Indonesia to salvage 57 mm gun from training ship for firing range

05 July 2019

A computer-generated visualisation of one of the facilities that will be built within the naval gunfire range and simulator complex at Paiton, East Java. Source: Indonesian defence industry source

Key Points

  • The Indonesian Navy is salvaging a 57 mm naval gun from a soon-to-be-retired training ship
  • The weapon will be installed at a naval gunfire range under development in East Java

The Indonesian Navy (Tentara Nasional Indonesia - Angkatan Laut: TNI-AL) has submitted plans to retire a Yugoslavian-built training ship, and salvage its 57 mm Bofors naval gun, to the country's defence ministry for approval.

The service intends to install the naval gun at a land-based naval gunfire range that will be built in Paiton, East Java, two separate sources close to the matter have confirmed with Jane's .

The ship in question is KRI Ki Hajar Dewantara (364), which was commissioned by the service in October 1981. The vessel has been non-operational since 2017. Given that it will be decommissioned without residual value, a formal approval from the defence ministry is required before the retirement processes can commence. This is in line with Indonesian government regulations, a TNI-AL source told Jane's .

Ki Hajar Dewantara has an overall length of 96.7 m, an overall beam of 11.2 m, a hull draught of 4.8 m, and displaces 2,000 tonnes at full load. While in training service, the ship had a crew complement of 190, including 11 officers and 14 instructors, and could accommodate up to 100 cadets for training missions.

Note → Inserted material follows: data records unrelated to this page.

-- ==== Sys2Proof/Machine/Decimal.lean ====
section
/-! DEFINITION. Decimal instructions (`spec/46_decimal.md`). Decimal arithmetic checks every storage
operand, then every digit and sign code, and only then the result (R925, log 6), whose bytes it stores one
after the other: of ZAP, which does not read its first operand, that is where an addressing exception can still
end the instruction (R83, R702, log 5). PACK, UNPK, MVO, ED and EDMK go byte by byte and are terminated with earlier stores kept (R83, R905). -/

namespace Sys2Proof.Machine

/-! ## Data formats (R700 to R702) -/

/-- The two half-bytes of each byte, left to right (R701). -/
def nibblesOf : List Byte → List Nat
  | [] => []
  | b :: bs => (hiNib b).toNat :: (loNib b).toNat :: nibblesOf bs

/-- A packed number: magnitude, and whether its sign code is minus. A negative zero is a value of its
own (R701). -/
structure Packed where
  mag : Nat
  neg : Bool
  deriving DecidableEq, Repr

/-- The signed value (R700). -/
def packedValue (x : Packed) : Int := if x.neg then -(x.mag : Int) else x.mag

/-- The number whose decimal digits these are, the first the most significant (R701). -/
def digitsValue (ds : List Nat) : Nat := ds.foldl (fun acc d => acc * 10 + d) 0

/-- Read a packed field: none if a digit code is above 9 or the sign code below 0xA (R700, R701). -/
def packedOfBytes (bs : List Byte) : Option Packed :=
  let ns := nibblesOf bs
  let digits := ns.dropLast
  let sign := ns.getLastD 0
  if digits.all (· ≤ 9) && decide (0xA ≤ sign) then
    some { mag := digitsValue digits, neg := sign == 0xB || sign == 0xD }
  else none

/-- A packed field's number, or a data exception, suppressed (R701, R907). -/
def demandPacked (bs : List Byte) (s : State) : Except Raise Packed :=
  match packedOfBytes bs with
  | some x => .ok x
  | none => raiseProgram .data s

/-- The decimal digit of weight 10^k. -/
def digitAt (mag k : Nat) : Nib := BitVec.ofNat 4 (mag / 10 ^ k % 10)

/-- The last `n+1` bytes of a packed field, with a preferred sign (R702). -/
def packedBytes (mag : Nat) (neg : Bool) : Nat → List Byte
  | 0 => [digitAt mag 0 ++ (if neg then 0xD else 0xC : Nib)]
  | n + 1 => (digitAt mag (2 * n + 2) ++ digitAt mag (2 * n + 1)) :: packedBytes mag neg n

/-- `DecWrite`: a packed field with a preferred sign, its bytes left to right (R702). -/
def decWrite (a : Addr) (l : Nat) (mag : Nat) (neg : Bool) (s : State) : Except Raise State :=
  s.storeEach a (packedBytes mag neg l)

/-! ## Operands of the two-length format -/

/-- `A1` and `A2` of an SS instruction with two lengths. -/
def State.addr1 (s : State) (o : OpsSS2) : Addr := s.ea o.b1 o.d1

/-- The second operand's address. -/
def State.addr2 (s : State) (o : OpsSS2) : Addr := s.ea o.b2 o.d2

/-- The bytes of the first operand. -/
def State.field1 (s : State) (o : OpsSS2) : Except Raise (List Byte) :=
  s.loadBytes (s.addr1 o) (o.l1.toNat + 1)

/-- The bytes of the second operand. -/
def State.field2 (s : State) (o : OpsSS2) : Except Raise (List Byte) :=
  s.loadBytes (s.addr2 o) (o.l2.toNat + 1)

/-- Both decimal operands: storage accesses in order, then the codes in order (R701, R925, log 6). -/
def State.packedPair (s : State) (o : OpsSS2) : Except Raise (Packed × Packed) := do
  let bs1 ← s.field1 o
  let bs2 ← s.field2 o
  let x ← demandPacked bs1 s
  let y ← demandPacked bs2 s
  return (x, y)

/-! ## Decimal arithmetic -/

/-- The CC of a decimal result (R703, R716). -/
def ccDecimal (ovf : Bool) (mag : Nat) (neg : Bool) : BitVec 2 :=
  if ovf then 3 else if mag = 0 then 0 else if neg then 1 else 2

/-- Store a decimal result that may have lost high-order digits, with its CC; with `PM.DO` an overflow
interrupts, completed (R703, R716, R910). -/
def decimalResult (a : Addr) (l : Nat) (mag : Nat) (neg ovf : Bool) (s : State) : Effect := do
  let s ← decWrite a l mag neg s
  let s := s.setCc (ccDecimal ovf mag neg)
  if ovf && s.psw.pmDo then raiseProgram .decimalOverflow s else return .advance s

/-- `DecFinish`: a zero result is positive unless it overflowed (R703). -/
def decFinish (a : Addr) (l : Nat) (v : Int) (s : State) : Effect :=
  let cap := 10 ^ (2 * l + 1)
  let ovf := decide (cap ≤ v.natAbs)
  let m := v.natAbs % cap
  decimalResult a l m (decide (v < 0) && (decide (m ≠ 0) || ovf)) ovf s

/-- AP (R710). -/
def opAp (o : OpsSS2) (_ : Ctx) (s : State) : Effect := do
  let (x, y) ← s.packedPair o
  decFinish (s.addr1 o) o.l1.toNat (packedValue x + packedValue y) s

/-- SP (R711). -/
def opSp (o : OpsSS2) (_ : Ctx) (s : State) : Effect := do
  let (x, y) ← s.packedPair o
  decFinish (s.addr1 o) o.l1.toNat (packedValue x - packedValue y) s
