/-- CD (R353). -/
def opCd (o : OpsRX) (_ : Ctx) (s : State) : Effect := arithRX .long o (compareHfp .long) s

/-! ## Multiply -/

/-- MER (R354): short operands, a long result. -/
def opMer (o : OpsRR) (_ : Ctx) (s : State) : Effect := arithRR .short o (hfpMul .short .long) s

/-- ME (R355): short operands, a long result. -/
def opMe (o : OpsRX) (_ : Ctx) (s : State) : Effect := arithRX .short o (hfpMul .short .long) s

/-- MDR (R356). -/
def opMdr (o : OpsRR) (_ : Ctx) (s : State) : Effect := arithRR .long o (hfpMul .long .long) s

/-- MD (R357). -/
def opMd (o : OpsRX) (_ : Ctx) (s : State) : Effect := arithRX .long o (hfpMul .long .long) s

/-! ## Divide -/

/-- DER (R358). -/
def opDer (o : OpsRR) (_ : Ctx) (s : State) : Effect := arithRR .short o (hfpDiv .short) s

/-- DE (R359). -/
def opDe (o : OpsRX) (_ : Ctx) (s : State) : Effect := arithRX .short o (hfpDiv .short) s

/-- DDR (R360). -/
def opDdr (o : OpsRR) (_ : Ctx) (s : State) : Effect := arithRR .long o (hfpDiv .long) s

/-- DD (R361). -/
def opDd (o : OpsRX) (_ : Ctx) (s : State) : Effect := arithRX .long o (hfpDiv .long) s

/-! ## Halve -/

/-- HER (R362). -/
def opHer (o : OpsRR) (_ : Ctx) (s : State) : Effect :=
  arithRR .short o (fun r _ y => hfpHalve .short r y) s

/-- HDR (R363). -/
def opHdr (o : OpsRR) (_ : Ctx) (s : State) : Effect :=
  arithRR .long o (fun r _ y => hfpHalve .long r y) s

/-! ## Calls that execute one instruction (R150) -/

/-- A call that executes LER. -/
def execLer (o : OpsRR) (s : State) : Host.Outcome State Fault Refusal :=
  call 2 (opLer o) s

/-- A call that executes LDR. -/
def execLdr (o : OpsRR) (s : State) : Host.Outcome State Fault Refusal :=
  call 2 (opLdr o) s

/-- A call that executes LE. -/
def execLe (o : OpsRX) (s : State) : Host.Outcome State Fault Refusal :=
  call 4 (opLe o) s

/-- A call that executes LD. -/
def execLd (o : OpsRX) (s : State) : Host.Outcome State Fault Refusal :=
  call 4 (opLd o) s

/-- A call that executes STE. -/
def execSte (o : OpsRX) (s : State) : Host.Outcome State Fault Refusal :=
  call 4 (opSte o) s

/-- A call that executes STD. -/
def execStd (o : OpsRX) (s : State) : Host.Outcome State Fault Refusal :=
  call 4 (opStd o) s

/-- A call that executes LTER. -/
def execLter (o : OpsRR) (s : State) : Host.Outcome State Fault Refusal :=
  call 2 (opLter o) s

/-- A call that executes LTDR. -/
def execLtdr (o : OpsRR) (s : State) : Host.Outcome State Fault Refusal :=
  call 2 (opLtdr o) s

/-- A call that executes LCER. -/
def execLcer (o : OpsRR) (s : State) : Host.Outcome State Fault Refusal :=
  call 2 (opLcer o) s

/-- A call that executes LCDR. -/
def execLcdr (o : OpsRR) (s : State) : Host.Outcome State Fault Refusal :=
  call 2 (opLcdr o) s

/-- A call that executes LNER. -/
def execLner (o : OpsRR) (s : State) : Host.Outcome State Fault Refusal :=
  call 2 (opLner o) s

/-- A call that executes LNDR. -/
def execLndr (o : OpsRR) (s : State) : Host.Outcome State Fault Refusal :=
  call 2 (opLndr o) s

/-- A call that executes LPER. -/
def execLper (o : OpsRR) (s : State) : Host.Outcome State Fault Refusal :=
  call 2 (opLper o) s

/-- A call that executes LPDR. -/
def execLpdr (o : OpsRR) (s : State) : Host.Outcome State Fault Refusal :=
  call 2 (opLpdr o) s

/-- A call that executes AER. -/
def execAer (o : OpsRR) (s : State) : Host.Outcome State Fault Refusal :=
  call 2 (opAer o) s

/-- A call that executes AE. -/
def execAe (o : OpsRX) (s : State) : Host.Outcome State Fault Refusal :=
  call 4 (opAe o) s

/-- A call that executes ADR. -/
def execAdr (o : OpsRR) (s : State) : Host.Outcome State Fault Refusal :=
  call 2 (opAdr o) s

/-- A call that executes AD. -/
def execAd (o : OpsRX) (s : State) : Host.Outcome State Fault Refusal :=
  call 4 (opAd o) s

/-- A call that executes SER. -/
def execSer (o : OpsRR) (s : State) : Host.Outcome State Fault Refusal :=
  call 2 (opSer o) s

/-- A call that executes SE. -/
def execSe (o : OpsRX) (s : State) : Host.Outcome State Fault Refusal :=
  call 4 (opSe o) s

/-- A call that executes SDR. -/
def execSdr (o : OpsRR) (s : State) : Host.Outcome State Fault Refusal :=
  call 2 (opSdr o) s

/-- A call that executes SD. -/
def execSd (o : OpsRX) (s : State) : Host.Outcome State Fault Refusal :=
  call 4 (opSd o) s

/-- A call that executes AUR. -/
def execAur (o : OpsRR) (s : State) : Host.Outcome State Fault Refusal :=
  call 2 (opAur o) s

/-- A call that executes AU. -/
def execAu (o : OpsRX) (s : State) : Host.Outcome State Fault Refusal :=
  call 4 (opAu o) s

/-- A call that executes AWR. -/
def execAwr (o : OpsRR) (s : State) : Host.Outcome State Fault Refusal :=
  call 2 (opAwr o) s

/-- A call that executes AW. -/
def execAw (o : OpsRX) (s : State) : Host.Outcome State Fault Refusal :=
  call 4 (opAw o) s

/-- A call that executes SUR. -/
def execSur (o : OpsRR) (s : State) : Host.Outcome State Fault Refusal :=
  call 2 (opSur o) s

/-- A call that executes SU. -/
def execSu (o : OpsRX) (s : State) : Host.Outcome State Fault Refusal :=
  call 4 (opSu o) s

/-- A call that executes SWR. -/
def execSwr (o : OpsRR) (s : State) : Host.Outcome State Fault Refusal :=
  call 2 (opSwr o) s

/-- A call that executes SW. -/
def execSw (o : OpsRX) (s : State) : Host.Outcome State Fault Refusal :=
  call 4 (opSw o) s

/-- A call that executes CER. -/
def execCer (o : OpsRR) (s : State) : Host.Outcome State Fault Refusal :=
  call 2 (opCer o) s

/-- A call that executes CE. -/
def execCe (o : OpsRX) (s : State) : Host.Outcome State Fault Refusal :=
  call 4 (opCe o) s

/-- A call that executes CDR. -/
def execCdr (o : OpsRR) (s : State) : Host.Outcome State Fault Refusal :=
  call 2 (opCdr o) s

/-- A call that executes CD. -/
def execCd (o : OpsRX) (s : State) : Host.Outcome State Fault Refusal :=
  call 4 (opCd o) s

/-- A call that executes MER. -/
def execMer (o : OpsRR) (s : State) : Host.Outcome State Fault Refusal :=
  call 2 (opMer o) s

/-- A call that executes ME. -/
def execMe (o : OpsRX) (s : State) : Host.Outcome State Fault Refusal :=
  call 4 (opMe o) s

/-- A call that executes MDR. -/
def execMdr (o : OpsRR) (s : State) : Host.Outcome State Fault Refusal :=
  call 2 (opMdr o) s

/-- A call that executes MD. -/
def execMd (o : OpsRX) (s : State) : Host.Outcome State Fault Refusal :=
  call 4 (opMd o) s

/-- A call that executes DER. -/
def execDer (o : OpsRR) (s : State) : Host.Outcome State Fault Refusal :=
  call 2 (opDer o) s

/-- A call that executes DE. -/
def execDe (o : OpsRX) (s : State) : Host.Outcome State Fault Refusal :=
  call 4 (opDe o) s

/-- A call that executes DDR. -/
def execDdr (o : OpsRR) (s : State) : Host.Outcome State Fault Refusal :=
  call 2 (opDdr o) s

/-- A call that executes DD. -/
def execDd (o : OpsRX) (s : State) : Host.Outcome State Fault Refusal :=
  call 4 (opDd o) s

/-- A call that executes HER. -/
def execHer (o : OpsRR) (s : State) : Host.Outcome State Fault Refusal :=
  call 2 (opHer o) s

/-- A call that executes HDR. -/
def execHdr (o : OpsRR) (s : State) : Host.Outcome State Fault Refusal :=
  call 2 (opHdr o) s

end Sys2Proof.Machine
end

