/-- Edit pattern bytes (R722): the result bytes and the final scan; none if a digit code is above 9 or the
source runs out. `k` counts the pattern bytes passed. -/
def editBytes (fill : Byte) : Nat → List Byte → List Byte → EditScan → Option (List Byte × EditScan)
  | _, [], _, e => some ([], e)
  | k, p :: ps, src, e =>
    if p = 0x20 ∨ p = 0x21 then
      match nextDigit e src with
      | none => none
      | some (d, right, src') =>
        if 9 < d then none
        else
          let r : Byte := if e.sig ∨ d ≠ 0 then 0xF0 + BitVec.ofNat 8 d else fill
          let on := e.sig || decide (d ≠ 0) || decide (p = 0x21)
          let marked := if ¬e.sig ∧ d ≠ 0 then some k else e.marked
          let nonzero := e.nonzero || decide (d ≠ 0)
          let e' : EditScan :=
            match right with
            | none => { sig := on, nonzero := nonzero, half := none, marked := marked }
            | some h =>
              if h ≤ 9 then { sig := on, nonzero := nonzero, half := some h, marked := marked }
              else if h = 0xB ∨ h = 0xD then
                { sig := on, nonzero := nonzero, half := none, marked := marked }
              else { sig := false, nonzero := nonzero, half := none, marked := marked }
          (editBytes fill (k + 1) ps src' e').map fun (rs, e'') => (r :: rs, e'')
    else if p = 0x22 then
      (editBytes fill (k + 1) ps src { e with sig := false, nonzero := false }).map
        fun (rs, e'') => (fill :: rs, e'')
    else
      (editBytes fill (k + 1) ps src e).map fun (rs, e'') => ((if e.sig then p else fill) :: rs, e'')

/-- `m` pattern bytes at `a` edited one after the other, each source byte from `b` on as it stands when it is
fetched (R722): the state with their results stored, how many source bytes were fetched, and the scan; none
once a digit code is above 9. Nothing is checked against `MEM_SIZE`, and no mark is made. -/
def editRun (s : State) (a b : Addr) : Nat → Option (State × Nat × EditScan)
  | 0 => some (s, 0, { sig := false, nonzero := false, half := none, marked := none })
  | m + 1 =>
    match editRun s a b m with
    | none => none
    | some (u, n, e) =>
      let p := u.byteAt (after a m)
      match editBytes (s.byteAt a) m [p] [u.byteAt (after b n)] e with
      | none => none
      | some (rs, e') =>
        some (u.setBytes (after a m) rs,
          if (p = 0x20 ∨ p = 0x21) ∧ e.half = none then n + 1 else n, e')

/-- A state with EDMK's mark, if there is one: bits 8-31 of register 1 (R723). -/
def State.withMark (mark : Bool) (a : Addr) (m : Option Nat) (s : State) : State :=
  match m with
  | some k => if mark then s.setGr 1 ((s.getGr 1).extractLsb' 24 8 ++ after a k) else s
  | none => s

/-! ## The opcode bytes of the opcode map (R145) -/

/-- The first bytes that have a row. -/
def opcodeBytes : List Byte :=
  [0x04, 0x05, 0x06, 0x07, 0x08, 0x09, 0x0A, 0x0E, 0x0F] ++
  [0x10, 0x11, 0x12, 0x13, 0x14, 0x15, 0x16, 0x17, 0x18, 0x19, 0x1A, 0x1B, 0x1C, 0x1D, 0x1E, 0x1F] ++
  [0x20, 0x21, 0x22, 0x23, 0x24, 0x28, 0x29, 0x2A, 0x2B, 0x2C, 0x2D, 0x2E, 0x2F] ++
  [0x30, 0x31, 0x32, 0x33, 0x34, 0x38, 0x39, 0x3A, 0x3B, 0x3C, 0x3D, 0x3E, 0x3F] ++
  [0x40, 0x41, 0x42, 0x43, 0x44, 0x45, 0x46, 0x47, 0x48, 0x49, 0x4A, 0x4B, 0x4C, 0x4E, 0x4F] ++
  [0x50, 0x54, 0x55, 0x56, 0x57, 0x58, 0x59, 0x5A, 0x5B, 0x5C, 0x5D, 0x5E, 0x5F] ++
  [0x60, 0x68, 0x69, 0x6A, 0x6B, 0x6C, 0x6D, 0x6E, 0x6F] ++
  [0x70, 0x78, 0x79, 0x7A, 0x7B, 0x7C, 0x7D, 0x7E, 0x7F] ++
  [0x80, 0x82, 0x83, 0x84, 0x85, 0x86, 0x87, 0x88, 0x89, 0x8A, 0x8B, 0x8C, 0x8D, 0x8E, 0x8F] ++
  [0x90, 0x91, 0x92, 0x93, 0x94, 0x95, 0x96, 0x97, 0x98, 0x9C, 0x9D, 0x9E, 0x9F] ++
  [0xAC, 0xAD, 0xAE, 0xAF, 0xB1, 0xB2, 0xB6, 0xB7, 0xBA, 0xBB, 0xBD, 0xBE, 0xBF] ++
  [0xD1, 0xD2, 0xD3, 0xD4, 0xD5, 0xD6, 0xD7, 0xDC, 0xDD, 0xDE, 0xDF] ++
  [0xF0, 0xF1, 0xF2, 0xF3, 0xF8, 0xF9, 0xFA, 0xFB, 0xFC, 0xFD]

/-! ## What an instruction may write -/

/-- The instruction whose rule a call runs: an EX's modified target, any other instruction itself (R620).
An EX that runs no target stays itself, and writes nothing. -/
def State.executed (s : State) (i : Instr) : Instr :=
  match i with
  | .ex o =>
    let t := s.eaRX o
    match decode (modifiedCopy o.r1 s (s.bytesAt t (instrLength (s.byteAt t)))) with
    | .ok (j, _) => j
    | .error _ => i
  | _ => i

/-- Whether an instruction may change general register `q`. -/
def writesGr : Instr → Nib → Bool
  | .lr o, q | .ltr o, q | .lcr o, q | .lnr o, q | .lpr o, q | .ar o, q | .sr o, q | .alr o, q
  | .slr o, q | .nr o, q | .or o, q | .xr o, q | .balr o, q | .bctr o, q | .isk o, q => q == o.r1
  | .a o, q | .ah o, q | .s o, q | .sh o, q | .al o, q | .sl o, q | .mh o, q | .n o, q | .o o, q
  | .x o, q | .l o, q | .lh o, q | .la o, q | .ic o, q | .bal o, q | .bct o, q | .cvb o, q => q == o.r1
  | .sla o, q | .sra o, q | .sll o, q | .srl o, q | .icm o, q | .bxh o, q | .bxle o, q | .cs o, q =>
    q == o.r1
  | .mr o, q | .dr o, q => q == o.r1 || q == o.r1 + 1
  | .m o, q | .d o, q => q == o.r1 || q == o.r1 + 1
  | .slda o, q | .srda o, q | .sldl o, q | .srdl o, q | .cds o, q => q == o.r1 || q == o.r1 + 1
  | .lm o, q => decide ((q - o.r1).toNat ≤ (o.r3 - o.r1).toNat)
  | .mvcl o, q | .clcl o, q => q == o.r1 || q == o.r1 + 1 || q == o.r2 || q == o.r2 + 1
  | .trt _, q => q == 1 || q == 2
  | .edmk _, q => q == 1
  | _, _ => false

Besides a 57 mm naval gun in the primary position, the vessel is also two Rheinmetall 20 mm cannons, two 533 mm torpedo tubes, and two launchers amidships that can deploy the Aerospatiale Exocet MM38 anti-ship missile.

Once decommissioned, Ki Hajar Dewantara will be donated to the City of Surabaya. Jane's has not received confirmation of what the local government intends to do with the vessel, but local media reports suggest that it will be converted into a floating tourist attraction, incorporating a maritime museum and a restaurant.